Comme nous étions nombreux, nous les arbres, sur les terres de la commune, plusieurs milliers, bien alignés sur des fils de fer, bien tenus par des piquets d’acacia.
Dans les endroits humides, ce sont les poiriers qui avaient ravi la terre aux vignes, comices, beurrées, passe-crassanes. Les pommiers eux avaient conquis le val.
Arrivant au bord du plateau de Beauce, avant de descendre dans ce val, vous pouviez voir au printemps, toute cette étendue remplie de fleurs et de senteurs, et durant l’année, regarder l’intense activité qui se déroulait en ces lieux.
Nous étions alors en pleine jeunesse, nous nous savions mortels, mais nous n’avions pas pensé qu’une grande épidémie puisse nous anéantir en si peu de temps : le virus est « l’économie », le commerce. Nous voilà tous à terre, brûlés, broyés, le sol qui nous a portés est à nu, triste, désolé. Les animaux qui y trouvaient refuge, errent au milieu de ce désert, cherchant un bosquet pour se cacher.
Mais attendez petits oiseaux, lièvres, lapins, chevreuils, dans quelques années la forêt, les fourrés, remplaceront les cultures des hommes. La nature qui a horreur du vide reprendra ses droits, les écologistes seront contents.
A ce moment-là, la nourriture viendra peut-être à manquer, car quelques mûres, des noisettes sauvages, quelques pissenlits, orties et autres herbes ne suffiront pas à remplir les estomacs. Que mangerez-vous, vous les petits-enfants de demain ?
Sans doute des produits importés de pays sans normes sanitaires et sans lois sociales.

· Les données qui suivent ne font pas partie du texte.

/-! ### The filter's step (R84) -/

theorem nearestInt_neg_of_pos {b : Nat} (a : Nat) (hb : 0 < b) : nearestInt (-a) b = -(nearestNat a b : Int) := by
  unfold nearestInt
  split_ifs with sign
  · have zero : a = 0 := by omega
    subst zero
    have none : nearestNat 0 b = 0 := Nat.div_eq_of_lt (by omega)
    simp [none]
  · rw [Int.natAbs_neg, Int.natAbs_natCast]

/-- R84: a part of a distance, no more than the whole of it. -/
theorem nearestNat_share_le {k : Nat} (d : Nat) (hk : k ≤ 256) : nearestNat (d * k) 256 ≤ d := by
  have le : d * k ≤ d * 256 := Nat.mul_le_mul_left d hk
  unfold nearestNat
  omega

theorem nearestNat_whole (d : Nat) : nearestNat (d * 256) 256 = d := by
  unfold nearestNat
  omega

/-- R84: towards a greater reading. -/
theorem filterStep_up {f v : Nat} (k : Nat) (h : f ≤ v) : filterStep f v k = f + nearestNat ((v - f) * k) 256 := by
  have step : ((v : Int) - f) * k = ((v - f) * k : Nat) := by rw [Nat.cast_mul, Nat.cast_sub h]
  rw [filterStep, step, nearestInt_natCast, ← Nat.cast_add, Int.toNat_natCast]

/-- R84: towards a smaller reading. -/
theorem filterStep_down {f v : Nat} (k : Nat) (h : v ≤ f) : filterStep f v k = f - nearestNat ((f - v) * k) 256 := by
  have step : ((v : Int) - f) * k = -((f - v) * k : Nat) := by
    rw [Nat.cast_mul, Nat.cast_sub h, ← Int.neg_mul, Int.neg_sub]
  rw [filterStep, step, nearestInt_neg_of_pos _ (by decide), ← Int.sub_eq_add_neg, Int.toNat_sub]

/-- R84: a step goes part of the way to the reading and never past it. -/
theorem filterStep_spec {f v k : Nat} (hk : k ≤ 256) :
    min f v ≤ filterStep f v k ∧ filterStep f v k ≤ max f v ∧ (k = 256 → filterStep f v k = v) ∧
      (f ≤ v → filterStep f v k = f + nearestNat ((v - f) * k) 256) ∧
      (v ≤ f → filterStep f v k + nearestNat ((f - v) * k) 256 = f) := by
  rcases Nat.le_total f v with h | h
  · have share := nearestNat_share_le (v - f) hk
    have step := filterStep_up k h
    refine ⟨by omega, by omega, ?_, fun _ => step, fun back => ?_⟩
    · rintro rfl
      rw [step, nearestNat_whole]
      omega
    · obtain rfl := Nat.le_antisymm h back
      simp_all
  · have share := nearestNat_share_le (f - v) hk
    have step := filterStep_down k h
    refine ⟨by omega, by omega, ?_, fun back => ?_, fun _ => by omega⟩
    · rintro rfl
      rw [step, nearestNat_whole]
      omega
    · exact filterStep_up k back

/-! ### The filtered part (R83 to R85) -/

theorem reseeded_eq (state : RawState) (value : Option Nat) :
    reseeded state value = if state = .on then ⟨.on, value, 0⟩ else ⟨.invalid, none, 0⟩ := by
  cases state <;> rfl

Un écologiste disait à la radio qu’un hectare de forêt produisait plus de biomasse qu’un hectare de terre cultivée. En combien de temps cela ? Il ne le précisait pas. Que feront-ils de cette biomasse ligneuse, de la nourriture ou des cercueils ?
Nous les arbres, nous sommes morts, mais c’est l’agriculture française et les agriculteurs qui meurent avec nous. Seul l’argent fait la loi. Il n’y a plus d’humanité, tout est commerce et rentabilité.